What you should do: Only the lines below, from the one with "def Hub.recordDeadline (h" through the one with "h1.modPort n (fun", are to be written out, exactly.
Segment Start: Data for this task
/-- What a frame boundary of a group does to the pair; the master cycle is the frame of PG0. -/
def Hub.pairBoundary (h : Hub) (g : Glob) (m : Memory) (pg : Nat) (act : PartnerAct) : Hub :=
  let h1 := h.mutePorts pg
  if pg ≠ 0 then h1
  else
    let reqs := h1.saddle.reqs
    let h2 := (h1.sendCopy g m).modSaddle (fun x => { x with reqs := [], prbsSaid := false })
    let h3 := reqs.foldl (fun h r => h.pairBoundaryReq g r) (h2.partnerActs g act)
    (h3.synced g).sendHealth g

/-- A group can begin a frame. -/
def Hub.boundaryRuns (h : Hub) (g : Glob) (pg : Nat) : Bool := h.groupOn pg && (h.group pg).phase != .disabled && h.serving .pg && !g.safe

/-- A group begins a frame, and at PG0's boundary the pair a master cycle. -/
def Hub.boundary (h : Hub) (g : Glob) (m : Memory) (pg : Nat) (act : PartnerAct) : Hub :=
  if !h.boundaryRuns g pg then h else (h.frameBoundary g m pg).pairBoundary g m pg act

/-! ## The link (R365 to R367) -/

/-- The Saddle link goes down; a STANDBY's bases enter HOLDOVER (R372). -/
def Hub.saddleDown (h : Hub) (g : Glob) (lanes : Nat) : Hub :=
  if !h.saddle.link then h.modSaddle (fun x => { x with lanes := lanes % 16 })
  else
    let h1 := (h.modSaddle (fun x => { x with
      link := false, lanes := lanes % 16, flight := [], own := [], theirs := [], discards := 0, tx := 0, rx := 0, lost := 0, segment := none, sessionKey := [] })).raise g 88 2
    let h2 := if h.saddle.role = .standby then
        (List.range 4).foldl (fun h t => if h.f (Reg.TBt_CTL t) 1 0 = 0 || (h.base t).state == .holdover then h else h.enterHoldover g t) h1
      else h1
    (List.range 32).foldl (fun h n => h.admitWaiting g n) h2

def execSaddleLinkDown (lanes : Nat) (s : State) : Host.Outcome State Fault Refusal := nextHub s (s.hub.saddleDown s.glob (min lanes 14))

/-- Both hubs were ACTIVE: the one that was promoted later stays, the other becomes SYNCING (R378). -/
def Hub.twoActive (h : Hub) (g : Glob) (later : Bool) : Hub :=
  if h.saddle.role = .active && h.saddle.pRole = 3 && !later then h.sync.becomesFree g .syncing else h

/-- All four lanes hold block lock, and a session is negotiated: `nonce` and `role` are the partner's, `later` says that this hub was promoted
later. -/
def Hub.saddleUp (h : Hub) (g : Glob) (nonce role : Nat) (later : Bool) : Hub :=
  if h.saddle.link || !h.bit Reg.SDL_CTL 0 || !h.serving .sdl || g.safe then h
  else
    let own := h.freeAt 0 % 2 ^ 128
    let h1 := (h.drew 3).modSaddle (fun x => { x with
      link := true, lanes := 15, nonceOwn := own, nonceTheirs := nonce % 2 ^ 128, tx := 0, rx := 0, lost := 0, discards := 0
      sessionKey := Config.sessionKey h.fwu.settings.key own (nonce % 2 ^ 128), saltOut := h.freeAt 1 % 2 ^ 32, saltIn := h.freeAt 2 % 2 ^ 32
      pRole := role % 4, copied := [], segment := none, dirty := List.range 524288 })
    ((if h.bit Reg.SDL_CTL 1 then h1.emit (.prbs true) else h1).raise g 88 1).twoActive g later

def execSaddleLinkUp (nonce role : Nat) (later : Bool) (s : State) : Host.Outcome State Fault Refusal :=
  nextHub s (s.hub.saddleUp s.glob nonce role later)

def execSaddleKeepalive (s : State) : Host.Outcome State Fault Refusal := nextHub s (s.hub.saddleSend .keepalive)

def execSaddleKeepaliveReceive (s : State) : Host.Outcome State Fault Refusal := wokenWhen Hub.packetHears 5 (fun s =>
    nextHub s (if s.hub.saddleHears then s.hub.packetIn else s.hub)) s

/-- A packet comes whose tag fails, or whose counter is not greater than that of the last packet accepted, and is discarded; the 16th in a row takes the link
down (R366). One that neither is true of is not. -/
def Hub.packetDiscard (h : Hub) (g : Glob) (tagFails : Bool) (counter : Nat) : Hub :=
  if !h.saddleHears || !(tagFails || decide (counter < h.saddle.rx)) then h
  else
    let h1 := (h.count Reg.SDL_CNT_AUTH 31).modSaddle (fun x => { x with discards := x.discards + 1, lost := x.lost + b2n tagFails })
    if 16 ≤ h1.saddle.discards then h1.saddleDown g 15 else h1

def execSaddlePacketDiscard (tagFails : Bool) (counter : Nat) (s : State) : Host.Outcome State Fault Refusal := wokenWhen Hub.packetHears 5 (fun s =>
    nextHub s (s.hub.packetDiscard s.glob tagFails counter)) s

/-- A test block arrives. -/
def Hub.prbsBlock (h : Hub) (g : Glob) (bad : Bool) : Hub :=
  if !h.saddleHears || !bad then h
  else
    let h1 := h.count Reg.SDL_CNT_PRBS 31
    if h.saddle.prbsSaid then h1 else (h1.modSaddle (fun x => { x with prbsSaid := true })).raise g 88 3

def execPrbsTestBlock (bad : Bool) (s : State) : Host.Outcome State Fault Refusal := nextHub s (s.hub.prbsBlock s.glob bad)

/-! ## Arm records (R368, R369) -/

/-- The buffer that an arm of the ACTIVE names here: an address, or the slot of this hub's flow that holds the same RTP timestamp. -/
def Hub.recordBuffer (h : Hub) (a : Arm) : Option Arm :=
  match a.source with
  | none => some a
  | some (f, rtp) =>
    ((h.flow f).slots.find? (fun e => e.2 == rtp + 1)).map (fun e => { addr := h.flowRing f + e.1 * h.flowSlot f, source := some (f, rtp) })

/-- The frame that pipe `p` scans next. -/
def Hub.frameAfter (h : Hub) (p : Nat) : Nat := ((h.group (h.pipeGroup p)).frame + 1) % 2 ^ 32

/-- The buffer of a record is put in force: at once while the pipe or its group is disabled, and from its next frame otherwise. -/
def Hub.recordInForce (h : Hub) (p : Nat) (b : Arm) : Hub :=
  if h.pipeOn p && h.groupOn (h.pipeGroup p) then h.setPipe p { h.pipe p with next := some b }
  else h.setPipe p { h.pipe p with cur := b.addr, next := none }

/-- A record names the buffer of a pipe's next frame; one of frame 2^32 - 1 the buffer in force from now on, for an arm that a commit or a disabled pipe puts in
force at once (R181 to R183; DESIGN CHOICE, log entry 39: R368 gives no frame for it). -/
def Hub.armRecord (h : Hub) (p frame : Nat) (a : Arm) : Hub :=
  if h.chainKind p ≠ 1 || 31 < p then h
  else if frame = 2 ^ 32 - 1 then ((h.recordBuffer a).map (fun b => h.recordInForce p b)).getD h
  else
    let h1 := h.modSaddle (fun x => { x with recs := Sparse.set none x.recs p (some (frame, a)) })
    match h.recordBuffer a with
    | some b => if frame = h.frameAfter p then h1.setPipe p { h1.pipe p with next := some b } else h1
    | none => h1

def execArmRecord (p frame : Nat) (arm : Arm) (s : State) : Host.Outcome State Fault Refusal := wokenWhen Hub.packetHears 5 (fun s =>
    nextHub s (s.hub.asRole .standby (fun h => h.armRecord p frame arm))) s

/-- The STANDBY sends no PIX of a pipe in the next frame. -/
def Hub.noRecord (h : Hub) (g : Glob) (p : Nat) : Hub :=
  ((h.setPipe p { h.pipe p with noPixNext := true }).count Reg.SDL_CNT_NOREC 31).raise g 90 (5 + p * 256)

/-- The ingest arm of a STANDBY's own that an unpaired hub would have taken at APPLY_LINE (R180, R369). -/
def Hub.ownArm (h : Hub) (p : Nat) : Option Arm :=
  let x := h.pipe p
  match x.fallback with
  | some a => some a
  | none => x.pend.filter (fun a => a.source.isSome && x.armFrame != ((h.group (h.pipeGroup p)).frame + 2) % 2 ^ 32)

/-- APPLY_LINE plus 20 µs. -/
def Hub.recordDeadline (h : Hub) (g : Glob) (p : Nat) : Hub :=
  if h.saddle.role ≠ .standby || h.chainKind p ≠ 1 || !h.scans g p then h
  else
    let had := (Sparse.get none h.saddle.recs p).filter (fun r => r.1 == h.frameAfter p)
    let h1 := h.modSaddle (fun x => { x with recs := Sparse.set none x.recs p none })
    match had with
    | some (_, a) =>
      match h.recordBuffer a with
      | some b => h1.setPipe p { h1.pipe p with next := some b }
      | none => h1.noRecord g p
    | none =>
      if h.heard then h1.noRecord g p
      else match h.ownArm p with
        | some a => h1.setPipe p { h1.pipe p with pend := (h1.pipe p).pend.filter (· != a), next := some a, fallback := none }
        | none => h1

def execArmRecordDeadline (p : Nat) (s : State) : Host.Outcome State Fault Refusal := nextHub s (s.hub.recordDeadline s.glob p)

/-! ## Mirrored frames (R370) -/

/-- The output that a FIX frame of port `n` updates. -/
def Hub.fixOutput (h : Hub) (n : Nat) (f : MirrorFrame) : Option Nat :=
  (List.range (fpOutputs h.patch)).find? (fun o =>
    let r := outRec h.patch o
    outRoute r == 0 && h.near (outPort r) == n && outNode r == f.dest && outOut r == byteAt f.payload 1)

/-- The output shadow follows a mirrored FIX. -/
def mirrorShadow (g : Glob) (n : Nat) (f : MirrorFrame) (hm : Hub × Memory) : Hub × Memory :=
  if f.type ≠ 8 then hm else
  match hm.1.fixOutput n f with
  | none => hm
  | some o => shadowTakes g o (fixSpan f.payload).1 (fixSpan f.payload).2 (zeros ((fixSpan f.payload).1 - 1) ++ f.payload.drop 24) hm

/-- A copy of an ENUM request: it has no number (R244). A new REQ begins an enumeration, so the tiles' records start afresh (R248). -/
def Hub.mirrorEnum (h : Hub) (n : Nat) (f : MirrorFrame) : Hub :=
  let req := leAt f.payload 4 4
  let h1 := if (h.port n).enumReq = some req then h else (h.freshTiles n).modPort n (fun p => { p with req := req, enumReq := some req })
  h1.modPort n (fun p => p.withQueue 1 (p.queue 1 ++ [{ type := 5, dest := f.dest, payload := f.payload, owner := .enum, todo := h.ends n }]))

/-- The STANDBY queues a copy with the same number, and returns a receipt. -/
def Hub.mirrorIn (h : Hub) (g : Glob) (n : Nat) (f : MirrorFrame) : Hub :=
  let q := queueOf f.type
  if f.type = 5 && byteAt f.payload 0 = 0 then ((h.mirrorEnum n f).saddleSend (.receipt n)).pump g n else
  let qf : QFrame := { type := f.type, dest := f.dest, seq := f.seq, payload := f.payload, owner := if f.type = 4 && byteAt f.payload 0 = 1 then .config else .none
                       due := if f.dest = 255 then h.enumerated n else [f.dest], todo := h.ends n }
  let h1 := h.modPort n (fun p =>
    let p1 := if f.dest = 255 then (if q = 3 then { p with bc3 := (f.seq + 1) % 2 ^ 32 } else { p with bc1 := (f.seq + 1) % 2 ^ 32 })
      else if q = 3 then { p with uni3 := Sparse.set 0 p.uni3 f.dest ((f.seq + 1) % 2 ^ 32) }
      else { p with uni1 := Sparse.set 0 p.uni1 f.dest ((f.seq + 1) % 2 ^ 32) }
    p1.withQueue q (p1.queue q ++ [qf]))
  (h1.saddleSend (.receipt n)).pump g n

def mirroredFrame (g : Glob) (n : Nat) (f : MirrorFrame) (hm : Hub × Memory) : Hub × Memory :=
  let h := hm.1
  if !h.saddleHears then hm
  else if h.saddle.role ≠ .standby || h.chainKind n ≠ 1 || 31 < n then (h.packetIn, hm.2)
  else
    let r := mirrorShadow g n f (h.packetIn, hm.2)
    (r.1.mirrorIn g n f, r.2)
Segment End: Data for this task
Written solution:
def Hub.recordDeadline (h : Hub) (g : Glob) (p : Nat) : Hub :=
  if h.saddle.role ≠ .standby || h.chainKind p ≠ 1 || !h.scans g p then h
  else
    let had := (Sparse.get none h.saddle.recs p).filter (fun r => r.1 == h.frameAfter p)
    let h1 := h.modSaddle (fun x => { x with recs := Sparse.set none x.recs p none })
    match had with
    | some (_, a) =>
      match h.recordBuffer a with
      | some b => h1.setPipe p { h1.pipe p with next := some b }
      | none => h1.noRecord g p
    | none =>
      if h.heard then h1.noRecord g p
      else match h.ownArm p with
        | some a => h1.setPipe p { h1.pipe p with pend := (h1.pipe p).pend.filter (· != a), next := some a, fallback := none }
        | none => h1

def execArmRecordDeadline (p : Nat) (s : State) : Host.Outcome State Fault Refusal := nextHub s (s.hub.recordDeadline s.glob p)

/-! ## Mirrored frames (R370) -/

/-- The output that a FIX frame of port `n` updates. -/
def Hub.fixOutput (h : Hub) (n : Nat) (f : MirrorFrame) : Option Nat :=
  (List.range (fpOutputs h.patch)).find? (fun o =>
    let r := outRec h.patch o
    outRoute r == 0 && h.near (outPort r) == n && outNode r == f.dest && outOut r == byteAt f.payload 1)

/-- The output shadow follows a mirrored FIX. -/
def mirrorShadow (g : Glob) (n : Nat) (f : MirrorFrame) (hm : Hub × Memory) : Hub × Memory :=
  if f.type ≠ 8 then hm else
  match hm.1.fixOutput n f with
  | none => hm
  | some o => shadowTakes g o (fixSpan f.payload).1 (fixSpan f.payload).2 (zeros ((fixSpan f.payload).1 - 1) ++ f.payload.drop 24) hm

/-- A copy of an ENUM request: it has no number (R244). A new REQ begins an enumeration, so the tiles' records start afresh (R248). -/
def Hub.mirrorEnum (h : Hub) (n : Nat) (f : MirrorFrame) : Hub :=
  let req := leAt f.payload 4 4
  let h1 := if (h.port n).enumReq = some req then h else (h.freshTiles n).modPort n (fun p => { p with req := req, enumReq := some req })
  h1.modPort n (fun p => p.withQueue 1 (p.queue 1 ++ [{ type := 5, dest := f.dest, payload := f.payload, owner := .enum, todo := h.ends n }]))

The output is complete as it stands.